One year ago today, my little green Honda rolled out of my dad's driveway towards the Salt Lake valley. My little car was packed full of everything I thought I would need for my new life in Utah. After one last breakfast at The Pine Cone, I drove out of Washington, through the barrenness of eastern Oregon into the lush farmland of Idaho and the mountainous desert of Utah. It was a blissful, determined drive-- cranking songs like "Wide Open Spaces," laying in the grass at rest stops, taking in every second of the changing landscape as I made my way southeast.
I didn't know what to expect-- and I hadn't really thought to expect anything. For months-- almost my entire tenure at Callison-- I had been bent on getting out, filled with the vague uncompromisable hope of somewhere else. Going to graduate school, that was it. I couldn't have predicted the acute loneliness of those first days in Utah, aching for my family as I watched my first sunsets over the Oquirrhs, longing for friends as I tried to negotiate a new ward and my ever increasing spiritual isolation. I didn't think that that time would give way to the unexpected: A quiet evening on the couch when I determined vaguely to "take a break" from church that I knew would be permanent. The intense relief of making friends and getting a better job and finally feeling like I could keep my head above water in my classes would never come. A new sense of agency that forced me to rethink everything-- the control I have over my body, my relationships and my future. Those possibilities weren't clear as I unpacked my life into this little room. I just knew that everything, somehow, would get better. And it did.

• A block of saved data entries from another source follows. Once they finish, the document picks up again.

-- ==== Sys2Proof/Machine/Registry.lean ====
section
/-! DEFINITION. Slots and mass records (R119 to R121, R141, R142), the ways a mass leaves a place (R130, R144, R154),
weighing (R150, R151) and the reconciliation of a survey (R154). -/

namespace Sys2Proof.Machine

/-! ## Slots -/

/-- The slot's state; a slot a landing does not have reads EMPTY (log 17). -/
def State.slotAt (s : State) (l : LandingId) (i : Nat) : SlotState :=
  match (s.landing l).record with
  | some rec => rec.slots.getD i .empty
  | none => .empty

/-- The record of a defined landing changes; an undefined landing has none. -/
def State.modRecord (s : State) (l : LandingId) (f : LandingRec → LandingRec) : State :=
  s.modLanding l fun x => { x with record := x.record.map f }

def State.setSlot (s : State) (l : LandingId) (i : Nat) (st : SlotState) : State :=
  s.modRecord l fun rec => { rec with slots := rec.slots.set i st }

/-- The slots a scan visits, in order, from the slot pointer (R121). -/
def LandingRec.scan (rec : LandingRec) : List Nat :=
  let n := rec.slots.length
  (List.range n).map fun i =>
    match rec.orderMode with
    | .sequential => (rec.pointer + i) % n
    | .interleaved => rec.pointer ^^^ i

/-! ## Masses and their places -/

/-- A mass's location or expected location (R141). -/
def MassStatus.place : MassStatus → Option Place
  | .absent => none
  | .placed p => some p
  | .uncertain p => p

/-- PLACED or UNCERTAIN. -/
def MassStatus.present : MassStatus → Bool
  | .absent => false
  | .placed _ => true
  | .uncertain _ => true

def State.setStatus (s : State) (m : MassId) (st : MassStatus) : State := s.modMass m fun r => { r with status := st }

def State.setCarried (s : State) (h : HoistId) (c : Carried) : State := s.modHoist h fun r => { r with carried := c }

def State.setWeighPending (s : State) (h : HoistId) (b : Bool) : State :=
  s.modHoist h fun r => { r with weighPending := b }

/-- The slot as it is left when the mass it names is found elsewhere: its former place is doubted (R130, R154). -/
def SlotState.doubt (st : SlotState) (t : MassId) : SlotState :=
  match st with
  | .occupied x => if x = t then .unverified none else st
  | .unverified (some x) => if x = t then .unverified none else st
  | .blocked (some x) => if x = t then .blocked none else st
  | .unverified none => st
  | .blocked none => st
  | .reserved _ => st
  | .empty => st

/-- The slot as it is left when its mass is declared again or removed (R144). -/
def SlotState.vacate (st : SlotState) (t : MassId) : SlotState :=
  match st with
  | .occupied x => if x = t then .empty else st
  | .unverified (some x) => if x = t then .unverified none else st
  | .blocked (some x) => if x = t then .blocked none else st
  | .unverified none => st
  | .blocked none => st
  | .reserved _ => st
  | .empty => st

/-- The former place of a mass found elsewhere: a slot is doubted, a hoist carrying it becomes UNKNOWN_LOAD (R130,
R154). The place is the one the mass record names (R142; log 20). -/
def State.doubtPlace (s : State) (t : MassId) : State :=
  match (s.mass t).status.place with
  | some (.slot l i) => s.setSlot l i ((s.slotAt l i).doubt t)
  | some (.hoist h) => if (s.hoist h).carried = .mass t then s.setCarried h .unknownLoad else s
  | none => s

/-- The previous place of a mass declared again or removed (R144). -/
def State.vacatePlace (s : State) (t : MassId) : State :=
  match (s.mass t).status.place with
  | some (.slot l i) => s.setSlot l i ((s.slotAt l i).vacate t)
  | some (.hoist h) => if (s.hoist h).carried = .mass t then s.setCarried h .none else s
  | none => s

/-- The open handovers, landing by landing in queue order (R125). -/
def State.handovers (s : State) : List Handover := allLandings.flatMap fun l => (s.landing l).queue

/-- A mass is the mass of an open handover (R123, R130, R154). -/
def State.massInHandover (s : State) (m : MassId) : Bool := s.handovers.any fun v => v.mass == some m

/-- A mass is the mass of an open handover of another hoist (R123, R130). -/
def State.massInOtherHandover (s : State) (h : HoistId) (m : MassId) : Bool :=
  s.handovers.any fun v => v.hoist != h && v.mass == some m

/-- The mass a tag names when it counts as declared: in 1 to 96, PLACED or UNCERTAIN, and not the mass of an open handover
that excludes it (R130, R154). -/
def State.declaredTag (s : State) (excluded : MassId → Bool) (tag : Byte) : Option MassId :=
  match massOf tag with
  | some t => if (s.mass t).status.present = true ∧ excluded t = false then some t else none
  | none => none

/-! ## Weighing -/

/-- The net of a weighing: the REPORT's load less the tare, floored at 0 (R151). -/
def Hoist.netLoad (r : Hoist) : Nat :=
  match r.latest with
  | some l => l.load - r.tare
  | none => 0

/-- A measured weight is out of tolerance: it differs from the nominal weight by more than the nominal times the
tolerance divided by 100 (R151). R141 names the measured weight, when present, as the figure of the tolerance; R151, the rule
of the weighing, says that an earlier one is not used, and is followed (DEDUCED, log 32). -/
def outOfTolerance (nominal tolerance net : Nat) : Bool :=
  decide (nominal * tolerance / 100 < ((net : Int) - nominal).natAbs)

/-- A weighing, with the weigh-pending flag cleared (R151). -/
def State.weigh (s : State) (h : HoistId) : State :=
  let r := s.hoist h
  let net := r.netLoad
  let s :=
    if net < Config.emptyThreshold then
      match r.carried with
      | .none => s
      | .mass m => ((s.setCarried h .none).setStatus m (.uncertain none)).latch .weight
      | .unknownLoad => (s.setCarried h .none).latch .weight
    else
      match r.carried with
      | .none => (s.setCarried h .unknownLoad).latch .weight
      | .mass m =>
        let nominal := (s.mass m).nominal.getD 0
        let s := s.modMass m fun x => { x with measured := some net, status := .placed (.hoist h) }
        if outOfTolerance nominal s.timers.weightTolerance net = true then s.latch .weight else s
      | .unknownLoad => s.latch .weight
  s.setWeighPending h false

/-- A weighing is taken at a REPORT that finds the flag set, the speed 0, and the hoist READY once the HS has acted
(R150). -/
def Hoist.weighsNow (r : Hoist) : Bool := r.weighPending && r.speed == 0 && r.state == .ready

def State.weighIfDue (s : State) (h : HoistId) : State := if (s.hoist h).weighsNow = true then s.weigh h else s

/-! ## Surveys -/

/-- The mass a slot no longer names is lost, if its place was still this slot (R154). -/
def State.loseMass (s : State) (here : Place) (e : Option MassId) (kept : Option MassId) : State :=
  match e with
  | some m => if kept ≠ some m ∧ (s.mass m).status.place = some here then s.setStatus m (.uncertain none) else s
  | none => s

/-- What a survey code makes of a slot that is not BLOCKED and names `e` (R154). -/
def State.applyCode (s : State) (l : LandingId) (i : Nat) (e : Option MassId) (code : Byte) : State :=
  let here := Place.slot l i
  if code = 0 then s.setSlot l i .empty
  else if code = 255 then
    let s := s.setSlot l i (.blocked e)
    match e with
    | some m => s.setStatus m (.uncertain (some here))
    | none => s
  else
    match s.declaredTag s.massInHandover code with
    | some t =>
      match (s.mass t).status with
      | .placed p =>
        if p = here then ((s.doubtPlace t).setSlot l i (.occupied t)).setStatus t (.placed here)
        else ((s.doubtPlace t).setSlot l i (.blocked (some t))).setStatus t (.uncertain (some here))
      | _ => ((s.doubtPlace t).setSlot l i (.occupied t)).setStatus t (.placed here)
    | none => s.setSlot l i (.blocked none)

/-- One slot is reconciled with its code; a finding that does not agree with the records latches VERIFY (R154). Where the code
is the slot's own mass and that mass is the mass of an open handover, R154's table blocks the slot with nothing, and the finding
agrees and latches nothing, though R154 then says OCCUPIED: DESIGN CHOICE, log 33 (unsafe). -/
def State.reconcileSlot (s : State) (l : LandingId) (i : Nat) (code : Byte) : State :=
  match s.slotAt l i with
  | .blocked _ => s
  | st =>
    let e := st.names
    let s := s.applyCode l i e code
    let s := s.loseMass (.slot l i) e (s.slotAt l i).names
    if massCode e = code.toNat then s else s.latch .verify

/-- The slots are reconciled in index order (R154). -/
def State.reconcile (s : State) (l : LandingId) (codes : List Byte) : State :=
  codes.zipIdx.foldl (fun s x => s.reconcileSlot l x.2 x.1) s

end Sys2Proof.Machine
end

It pains me a little to look at pictures from before. I get frustrated when I find myself explaining my lack of experience in the world to someone who didn't know me then-- I feel like some naive ingenue in a Henry James novel. I struggle with resentment, that I never would have allowed myself to imagine things being the way they are now, that this life I love so much was not even a possibility for me then. It is work for me to look at that girl from last year and to see her as someone who was taking a risk. I am slowly beginning to appreciate the courage it took to get in my car and begin the journey towards being someone I wanted to be.